Always an insult, never a compliment. And for those of us raising sensitive kids, it is at once hard and heartbreaking.

And heartening.

My seven-year-old-daughter is a sensitive kid. It’s a quality that presents some challenges, to be sure. Sensitive kids need explanations, (re)assurances, perspective or context. But my daughter’s sensitivity is truly what I love most about her. She is observant and appreciative. She is perceptive and contemplative. Her questions are trenchant. Her observations move me.

The stigma of sensitivity

Sensitivity is equated with crying on cue and a lot of hand holding. There are accusations of taking things too seriously and getting upset about nothing. Being labeled as sensitive is typically a gateway to more damaging insults flung your way: you’re crazy or your feelings don’t matter.

Sensitivity is also a gendered concept. A “Sensitive Sally” is considered annoying, but sensitivity in boys is simply endearing. Luxury clothing brand Zegna is leveraging this idea in its new “What Makes a Man” ad campaign by presenting the sensitive man as an antidote to the alpha male.

The stigma of sensitive kids (and later as adults) is real. Sensitive children aren’t weak or wallflowers. They shouldn’t be dismissed as a social liability or stick in the mud.

In fact, there is value in championing the sensitive kid that many tend to overlook and dismiss.

They feel things deeply

We had a tornado warning recently, with the full effect of sirens wailing in sync to the loud torrent of rain. After the warning ended, my daughter was visibly upset, but not so much at the fear of a natural disaster. She was worried about the prospect of homeless people who wouldn’t have a place to seek shelter. Her sensitivity more acutely endears her to people in distress.

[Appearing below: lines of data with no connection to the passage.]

-- ==== Sys2Proof/Config.lean ====
section
/-! DEFINITION. The parameters of ITPB (R5): named constants for the values the spec fixes, constants without a body for the values it leaves OPEN, and the static configuration (R30) as plain data. -/

namespace Sys2Proof.Config

/-- `MAX_LEN`: the largest reassembled payload (R5). -/
abbrev maxLen : Nat := 4095
/-- `BUF_BYTES`: the capacity of the reassembly buffer (R5, R40). -/
abbrev bufBytes : Nat := 4095
/-- `FRAME_BYTES`: the most data bytes a CAN frame has (R5, R60). -/
abbrev frameBytes : Nat := 8
/-- `FILL`: the filler of an encoded request (R5, R67). -/
abbrev fill : Byte := 0xCC#8
/-- `FF_DATA`: the data bytes of a First frame (R5, R64). -/
abbrev ffData : Nat := 6
/-- `CF_DATA`: the data bytes of a Consecutive frame (R5, R65). -/
abbrev cfData : Nat := 7
/-- `SF_MAX`: the largest Single length (R5, R63). -/
abbrev sfMax : Nat := 7
/-- `SEQ_FIRST`: the first expected sequence number (R5, R23). The modulus `SEQ_MOD` is the width of `Nibble`. -/
abbrev seqFirst : Nibble := 1#4
/-- `FC_BS`: the block size sent, 0 for "unlimited" (R5). -/
abbrev fcBlockSize : Byte := 0#8
/-- `FC_ST`: the separation time sent (R5). -/
abbrev fcSeparation : Byte := 0#8
/-- `FC_LEN`: the length of a generated flow-control frame (R5, R66; the spec's decision D13, log 14). -/
abbrev fcLen : Nat := 8
/-- `ContinueToSend` (R74). PRESUMED: the spec takes the number from general knowledge, GK1 (log 13). -/
abbrev continueToSend : Nibble := 0#4
/-- The status `Wait` (R74); never generated. PRESUMED, GK1 (log 13). -/
abbrev waitStatus : Nibble := 1#4
/-- The status `Overflow` (R74); never generated. PRESUMED, GK1 (log 13). -/
abbrev overflowStatus : Nibble := 2#4
/-- The functional request identifier, the default of `REQ_ID` (R5, R45). -/
abbrev functionalId : Identifier := 0x7DF#29
/-- `RESP_LO` for standard addressing: a bound of the host's filter, outside the block (R161). -/
abbrev respLo : Identifier := 0x7E8#29
/-- `RESP_HI` for standard addressing (R161). -/
abbrev respHi : Identifier := 0x7EF#29

/-- `RESP_LO` for extended addressing: OPEN (R5, U5). -/
opaque respLoExt : Identifier
/-- `RESP_HI` for extended addressing: OPEN (R5, U5). -/
opaque respHiExt : Identifier
/-- `FC_ID(id, true)`: OPEN (R5, U15). A free value: nothing constrains it (log 12). -/
opaque fcIdExt : Identifier → Identifier
/-- `TIME_BITS`: the width of a timestamp, OPEN (R5, R24). -/
opaque timeBits : Nat
/-- `FRAME_TIMEOUT`: the duration of the per-frame deadline, OPEN (R5, R24). -/
opaque frameTimeout : Nat
/-- The environment's time `now` at a step boundary (R145). A free value: nothing constrains it (log 10). -/
opaque clock : Nat → BitVec timeBits

end Sys2Proof.Config

namespace Sys2Proof

/-- A timestamp of the concrete timer binding (R24, R145). -/
abbrev Time := BitVec Config.timeBits

/-- One row of the integrator's `FC_ID` table: the flow-control frame answering a First frame from
`peer` is sent on `fc` (R5, R45). -/
structure FcIdEntry where
  extended : Bool
  peer     : Identifier
  fc       : Identifier
  deriving DecidableEq, Repr

/-- The static configuration (R30, R211 (a)): fixed before the first event, changed by no event. -/
structure Cfg where
  /-- `REQ_ID`. -/
  reqId  : Identifier
  /-- `REQ_EXT`. -/
  reqExt : Bool
  /-- `FC_FILL`. -/
  fcFill : Byte
  /-- `FC_ID` where the integrator departs from the default. -/
  fcIds  : List FcIdEntry
  deriving DecidableEq, Repr

/-- The default configuration (R5). -/
def Cfg.default : Cfg := { reqId := Config.functionalId, reqExt := false, fcFill := Config.fill, fcIds := [] }

end Sys2Proof
end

Even the slightest degree of discomfort of others can upset them. They have a keen sense of nuance and pick up on cues and signals. My daughter writes me notes and wears her concern when a simple headache requires me to lie down for a minute. When my father died last year, my initial hesitation at telling her at such a young age wasn’t because I was trying to avoid difficult questions about death. It’s because I knew she would feel my pain and heartbreak as if it were her own. And when I told her, she did.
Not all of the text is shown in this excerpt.